Benchmark f and return the fastest Sample.

(That being said, each Sample for a very short-duration call is an average time of several function evaluations, the evals field, in order to get adequate timing resolution. But this is sampling process is repeated multiple times before returning the minimum, which eliminates outliers like one-time startup costs.)

And you can easily verify from the source code that @b uses the summarize function to fetch the output, which indeed returns the minimum.

The justification for using the minimum sampled time is described in Chen and Revels (2016): essentially, the noise in benchmarking is always positive — at least for deterministic functions — since system interruptions never make things go faster, so the minimum is typically the most robust estimator of execution time. (They were not the first authors to use this methodology — e.g., it was used by the lmbench benchmark (McVoy, 1996), and we imitated McVoy in our FFT benchmarks for FFTW — but previous authors hadn’t attempted a statistical justification to my knowledge.)

4 Likes

@stevengj Thank you, this confirms what I assumed and found in the Docs and source code!

I only failed at describing it correctly, in case you like to read my “funny” mistake:

Funny misunderstanding....

I made a wrong assumption here:

I assumed with ‘sample’ you meant a single recorded function call duration.

Which made me go through the source and docs as I was very curious how they managed to do that with such a short running function, but I could only find that they made an average when the duration is this short. At which point I asked you:

At which point I should have noticed the ambiguety of using ‘sample’ and that you meant Sample with it.

I am thankful that this caused you to share the underlying documentation about this, thank you! :slight_smile:

@matthias314 I still don’t have a clear answer for you, however the statistics I proved in my previous post show that there is no actual time difference between branchv060 and discourse-136336 when looking at the full time duration over multiple calls.
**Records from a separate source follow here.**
-- ==== Sys2Proof/Config.lean ====
section
/-! DEFINITION. What a configuration of the core fixes (spec 00_scope.md R10) and what the spec leaves to "any value"
(93_implementation_defined.md part 1).

A parameter the spec lets a configuration choose is a field of `Config`, carried unchanged by every state, so that a
statement about every state holds for every choice. A value the spec does not fix at all is an `opaque` constant:
nothing can evaluate it, and a statement that holds of the model holds whatever the value is. -/

namespace Sys2Proof

/-- The inhibit class of an interrupt level (60_exceptions.md R621, R622). -/
inductive IntClass where
  /-- inhibited by PSD.CI -/
  | counter
  /-- inhibited by PSD.II -/
  | ioPanel
  /-- inhibited by PSD.EI -/
  | external
  /-- never inhibited -/
  | none
deriving DecidableEq, Repr

/-- The operations of the I/O bridge (48_io.md R500). -/
inductive IoOp where
  | sio
  | tio
  | tdv
  | hio
  | aio
deriving DecidableEq, Repr

/-- The four operations of `FLOAT_ARITH` (45_floating.md R394). -/
inductive FloatOp where
  | add
  | sub
  | mul
  | div
deriving DecidableEq, Repr

/-- What a pattern byte of EBS asks for (46_bytestring_decimal.md R441). -/
inductive EditKind where
  | fill
  | digitSelect
  | significanceStart
  | fieldSeparation
deriving DecidableEq, Repr, Inhabited

/-- The parameters of R10, each an argument. The tables of the state have room for the sizes R10 takes, and the widths of
words and addresses and the places of fields are those of the layouts the spec states for them; within these the numbers of
`sizes` say how many pages, blocks, levels, processors and bits there are. What another value than R10's does is the model's own
(DESIGN CHOICE: notes/assumptions/36.md). `CLOCK_PERIOD` and `WAIT_REPOLL` are timing and not modelled (R10, D63). -/
structure Config where
  /-- `WORD_BITS`, `VA_BITS`, `PAGE_BYTES`, `VPAGES`, `NBLOCKS`, `NLEVELS`, `MAP_ENTRY_BITS`, `N_CPU` -/
  sizes : Sizes
  /-- `MEM_PAGES`: real pages of `PAGE_BYTES`, 1..8192 (D62). -/
  memPages : Nat
  /-- `EXU_LIMIT`: the deepest EXU nesting, at least 1 (D25). -/
  exuLimit : Nat
  /-- `WLOCK_PAGES`: real pages below this are write-lock checked (D17). -/
  wlockPages : Nat
  /-- `WK0_IS_MASTER`: write key 0 opens every lock (D16). -/
  wk0IsMaster : Bool
  /-- `REG_AS_MEMORY`: word addresses 0..15 are the current registers (D11). -/
  regAsMemory : Bool
  /-- `FLOAT_OPTION`: the floating-point instructions are installed (D31). -/
  floatOption : Bool
  /-- `FLOAT_ARITH`: 0 names the reference instance of 45_floating.md R394; every other number names one that may round an
  inexact magnitude up and may return an unnormalized word, as `Config.floatRoundsUp` and `Config.floatUnnormalized` have it
  (93 entries 7 and 8; that instances are named by numbers is a DESIGN CHOICE: notes/assumptions/13.md). -/
  floatInstance : Nat
  /-- `DECIMAL_OPTION`: the decimal instructions and EBS are installed (D32). -/
  decimalOption : Bool
  /-- `CAL_SAVED_IA`: false saves the address of the CAL itself, true the address after it (D19). -/
  calSavesNext : Bool
  /-- `STH_SETS_CC2` (D56). -/
  sthSetsCC2 : Bool
  /-- `LEVEL_CLASS`: the inhibit class of each interrupt level (D7). -/
  levelClass : Vector IntClass Sizes.standard.nLevels
  /-- `COALESCE`: the levels whose repeated posts are dropped (D8). -/
  coalesce : Vector Bool Sizes.standard.nLevels
deriving DecidableEq, Repr

/-- The class column of the table of 60_exceptions.md R621. -/
def Config.levelClassTable : Vector IntClass 32 :=
  #v[.none, .none, .counter, .counter, .counter, .counter, .none, .none,
     .counter, .counter, .counter, .counter, .ioPanel, .ioPanel, .none, .none,
     .external, .external, .external, .external, .external, .external, .external, .external,
     .external, .external, .external, .external, .external, .external, .external, .external]

/-- The coalesce column of the table of 60_exceptions.md R621: levels 0-11 and 13. -/
def Config.coalesceTable : Vector Bool 32 :=
  #v[true, true, true, true, true, true, true, true,
     true, true, true, true, false, true, false, false,
     false, false, false, false, false, false, false, false,
     false, false, false, false, false, false, false, false]

/-- The configuration of `State.reset`: the values R10 takes, and for the two OPEN parameters the memory size of the
test vectors' convention and an EXU limit of the model's own (DESIGN CHOICE, unsafe: notes/assumptions/2.md).
Statements about every state hold for every configuration. -/
def Config.standard : Config where
  sizes := Sizes.standard
  memPages := 512
  exuLimit := 100
  wlockPages := 256
  wk0IsMaster := false
  regAsMemory := true
  floatOption := true
  floatInstance := 0
  decimalOption := false
  calSavesNext := false
  sthSetsCC2 := true
  levelClass := Config.levelClassTable
  coalesce := Config.coalesceTable

/-- The bounds R10 puts on the OPEN parameters. -/
abbrev Config.Legal (c : Config) : Prop :=
  1 ≤ c.memPages ∧ c.memPages ≤ 8192 ∧ 1 ≤ c.exuLimit

/-! ## Values the spec leaves open

Each is a function of a counter the state carries (`State.freeCount`) and, where it matters, of the request. -/

/-- CC1 after an S instruction (42_logical_shift.md R303; 93 entry 3). -/
opaque Config.shiftCC1 : Nat → Bool

/-- CC1 and CC2 after a floating fault or an out-of-range SF (45_floating.md R395, R404; 93 entries 4 and 5). -/
opaque Config.floatFaultCC : Nat → BitVec 2

/-- Whether word k of an LM or STM that trapped at a later word took its new value (40_load_store.md R212, R220;
93 entry 2). -/
opaque Config.partialKept : Nat → Nat → Bool

/-- Whether the given instance of `FLOAT_ARITH`, not the reference one, rounds the magnitude of an inexact result up, by the
operation, the width, the operands, FS, FZ and FN (45_floating.md R392, R394; 93 entry 8). -/
opaque Config.floatRoundsUp : Nat → FloatOp → (n : Nat) → BitVec n → BitVec n → Bool → Bool → Bool → Bool

/-- The word the given instance of `FLOAT_ARITH`, not the reference one, proposes for an add or subtract with FN = 1, by the
operation, the width, the operands, FS and FZ, before the bound of R394 is applied (93 entry 7). -/
opaque Config.floatUnnormalized : Nat → FloatOp → (n : Nat) → BitVec n → BitVec n → Bool → Bool → BitVec n

/-- The value, in units of the smallest short fraction digit at characteristic 0, of the short word with only the sign
bit set (45_floating.md R391; 93 entry 6). -/
opaque Config.signOnlyShort : Int

/-- As `Config.signOnlyShort`, long form. -/
opaque Config.signOnlyLong : Int

/-- The characteristic an add or subtract takes for the word of width n with only the sign bit set (R391, R394). -/
opaque Config.signOnlyCharacteristic : Nat → BitVec 7

/-- What SF by the given count, not 0, makes of the short word with only the sign bit set, none if it is out of range
(45_floating.md R391, R404: that word has no stated characteristic and fraction). By the count 0 the word stays, and
this says only whether CC is that of a result written or of a range fault. -/
opaque Config.signOnlyShiftShort : Int → Option Word

/-- As `Config.signOnlyShiftShort`, long form. -/
opaque Config.signOnlyShiftLong : Int → Option Double

/-- The I/O bridge's answer (cc, status, count) to a request (48_io.md R500; 93 entry 9). -/
opaque Config.bridge : Nat → IoOp → WordAddr → Word → BitVec 4 × Word × Word

/-- The host's answer (value, cc) to a read direct (47_control.md R470; 93 entry 10). -/
opaque Config.readDirect : Nat → BitVec 16 → Word × BitVec 4

/-- The host's answer cc to a write direct (47_control.md R471; 93 entry 10). -/
opaque Config.writeDirect : Nat → BitVec 16 → Word → BitVec 4

/-- Whether a WAIT ends of its own accord in this cycle (47_control.md R468; 93 entry 11). -/
opaque Config.waitEnds : Nat → Bool

/-- The timestamp of an interrupt post (60_exceptions.md R620; 93 entry 37: observational only). -/
opaque Config.timestamp : Nat → Nat

/-- With DM = 0, whether a DM or DD length or divide fault sets CC2 (true) or CC1: R443 names the bits of an illegal
digit and of an overflow only. -/
opaque Config.decimalLengthCC2 : Nat → Bool

/-- The kind of a pattern byte of EBS: R441 names the kinds and gives no codes (46_bytestring_decimal.md). -/
opaque Config.editKind : Byte → EditKind

/-- The byte EBS edits into its destination, by the pattern bytes up to and with the one it replaces and the source
nibbles taken so far, both newest first: R441 names the edit and does not state its bytes. -/
opaque Config.editedByte : List Byte → List (BitVec 4) → Byte

/-- Whether a trap counts as a branch taken or not taken for the until-branch run modes (60_exceptions.md R661: it
"counts as the instruction's outcome"). -/
opaque Config.trapIsTaken : Bool

/-- By how much the address part of a rendered instruction is wider than the longest one needs (30_encoding.md R147:
"fixed-width"; 93 entry 40). -/
opaque Config.textWidth : Nat

/-- How far to the right of the first column that leaves room for every operation a rendered instruction's address starts
(R147, R148; 93 entry 40). -/
opaque Config.addressColumn : Nat

end Sys2Proof
end

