/-- R250: the fixed-point overflow trap, taken after the result and CC are written. -/
def State.overflowTrap (s : State) (ov : Bool) : State :=
  if ov && s.psd.am then s.raise trapOverflow else s

/-- One free value is drawn. -/
def State.draw (s : State) : State := { s with freeCount := s.freeCount + 1 }

/-! ## Registers -/

/-- `x[i]`: register i of the current block (R13, R31). -/
def State.reg (s : State) (i : RegNum) : Word :=
  s.regs[(s.psd.rp ++ i).toNat]

/-- `x[i] <- v` (R13). -/
def State.setReg (s : State) (i : RegNum) (v : Word) : State :=
  { s with regs := s.regs.set (s.psd.rp ++ i).toNat v }

/-- Ru1 = R | 1 (R13). -/
def ru1 (r : RegNum) : RegNum := r ||| 1#4

/-- The doubleword register operand (x[R], x[Ru1]) (R33). -/
def State.pair (s : State) (r : RegNum) : Double :=
  s.reg r ++ s.reg (ru1 r)

/-- A doubleword result: high word first, low word second, so an odd R ends holding the low word (R33). -/
def State.setPair (s : State) (r : RegNum) (d : Double) : State :=
  (s.setReg r (d.extractLsb' 32 32)).setReg (ru1 r) (d.extractLsb' 0 32)

/-! ## The program status doubleword -/

/-- `encode(fields)` (R36, R51): reserved bits 0. -/
def Psd.encode (p : Psd) : Double :=
  p.cc ++ 0#1 ++ BitVec.ofBool p.fs ++ BitVec.ofBool p.fz ++ BitVec.ofBool p.fn ++
  BitVec.ofBool p.ms ++ BitVec.ofBool p.mm ++ BitVec.ofBool p.dm ++ BitVec.ofBool p.am ++
  0#3 ++ p.ia ++ 0#2 ++ p.wk ++ 0#1 ++ BitVec.ofBool p.ci ++ BitVec.ofBool p.ii ++ BitVec.ofBool p.ei ++
  BitVec.ofBool p.ma ++ 0#1 ++ p.ext ++ p.tsf ++ p.rp ++ 0#4

/-- `decode(dw)` (R36, R50, R51): reserved bits ignored. -/
def Psd.decode (d : Double) : Psd where
  cc := d.extractLsb' 60 4
  fs := d[58]
  fz := d[57]
  fn := d[56]
  ms := d[55]
  mm := d[54]
  dm := d[53]
  am := d[52]
  ia := d.extractLsb' 32 17
  wk := d.extractLsb' 28 2
  ci := d[26]
  ii := d[25]
  ei := d[24]
  ma := d[23]
  ext := d.extractLsb' 16 6
  tsf := d.extractLsb' 8 8
  rp := d.extractLsb' 4 4

/-- The register block a register pointer selects, modulo `NBLOCKS` (R31). -/
def blockOf (z : Sizes) (rp : BitVec 4) : BitVec 4 := BitVec.ofNat 4 (rp.toNat % z.nBlocks)

/-- `install(n, loadRP)` (47_control.md R461): every field from n, the register pointer only with `loadRP`. -/
def Psd.install (z : Sizes) (old n : Psd) (loadRP : Bool) : Psd :=
  { n with rp := if loadRP then blockOf z n.rp else old.rp }

/-- `pc <- target` (R15). -/
def State.setPc (s : State) (t : WordAddr) : State :=
  { s with psd := { s.psd with ia := t } }

/-! ## Virtual accesses -/

/-- The access mode of a CPU reference (R97, R103). -/
inductive Access where
  | write
  | read
  | execute
deriving DecidableEq, Repr

/-- R97: ord(write) = 0, ord(read) = 1, ord(execute) = 2. -/
def Access.ord : Access → Nat
  | .write => 0
  | .read => 1
  | .execute => 2

/-- Where a virtual word address leads: a register of the current block (R99) or a real word. -/
inductive Place where
  | reg (i : RegNum)
  | real (rw : Nat)
deriving DecidableEq, Repr

/-- A virtual word address modulo 2^`VA_BITS` (R80). -/
def State.virtualWord (s : State) (vw : WordAddr) : Nat := vw.toNat % 2 ^ s.config.sizes.vaBits

/-- The virtual page of a word address, modulo `VPAGES` (R80, R98). -/
def State.pageOf (s : State) (vw : WordAddr) : Fin Sizes.standard.vPages :=
  ⟨s.virtualWord vw / s.pageWords % s.config.sizes.vPages % Sizes.standard.vPages, Nat.mod_lt _ (by decide)⟩

/-- `mapWord(vw, mode, isMaster)` (R98). -/
def State.mapWord (s : State) (vw : WordAddr) (mode : Access) : Except Trap Nat :=
  if s.psd.ms && decide (mode.ord < (s.acc[s.pageOf vw]).toNat) then .error trapProtection
  else .ok ((s.map[s.pageOf vw]).toNat * s.pageWords + s.virtualWord vw % s.pageWords)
I did do some more runs and it does seem that discourse-136336 version does suffer more system interruptions (More frequent and higher longest single call duration) which might explain it, but I am not yet confident in this.

1 Like

@Tyrone Thanks for your help!!

In the meantime I’ve found that a tiny change in the code (passing from UInt8 to Int8 somewhere) makes the whole issue miraculously go away. Understanding the differences in the benchmarks would still interesting to avoid similar problems in the future. However, it’s not an issue for the next release of my package anymore.

A minimal reproducer would help.

I suppose a possible cause is differing alignments in the executable code. I suppose that even when @code_native is identical, it is expected that performance characteristics of machine code may vary due to different offsets and stuff, due perhaps to padding (NOP instructions?) being inserted at different places. I do not remember the specifics, but look into profile-guided optimization (PGO) showcases for proof that this is important. In some experiments, such things can cause more than 10% performance differences as far as I remember.

That’s probably tricky because the benchmarks here seem to be sensitive even to small changes. One could say that the current example is already small in the sense that the function we are talking about has less than 50 assembler instructions (and does not call any other function).

I meant a reproducer that does not depend on any package. Except on Chairmarks.jl / BenchmarkTools.jl.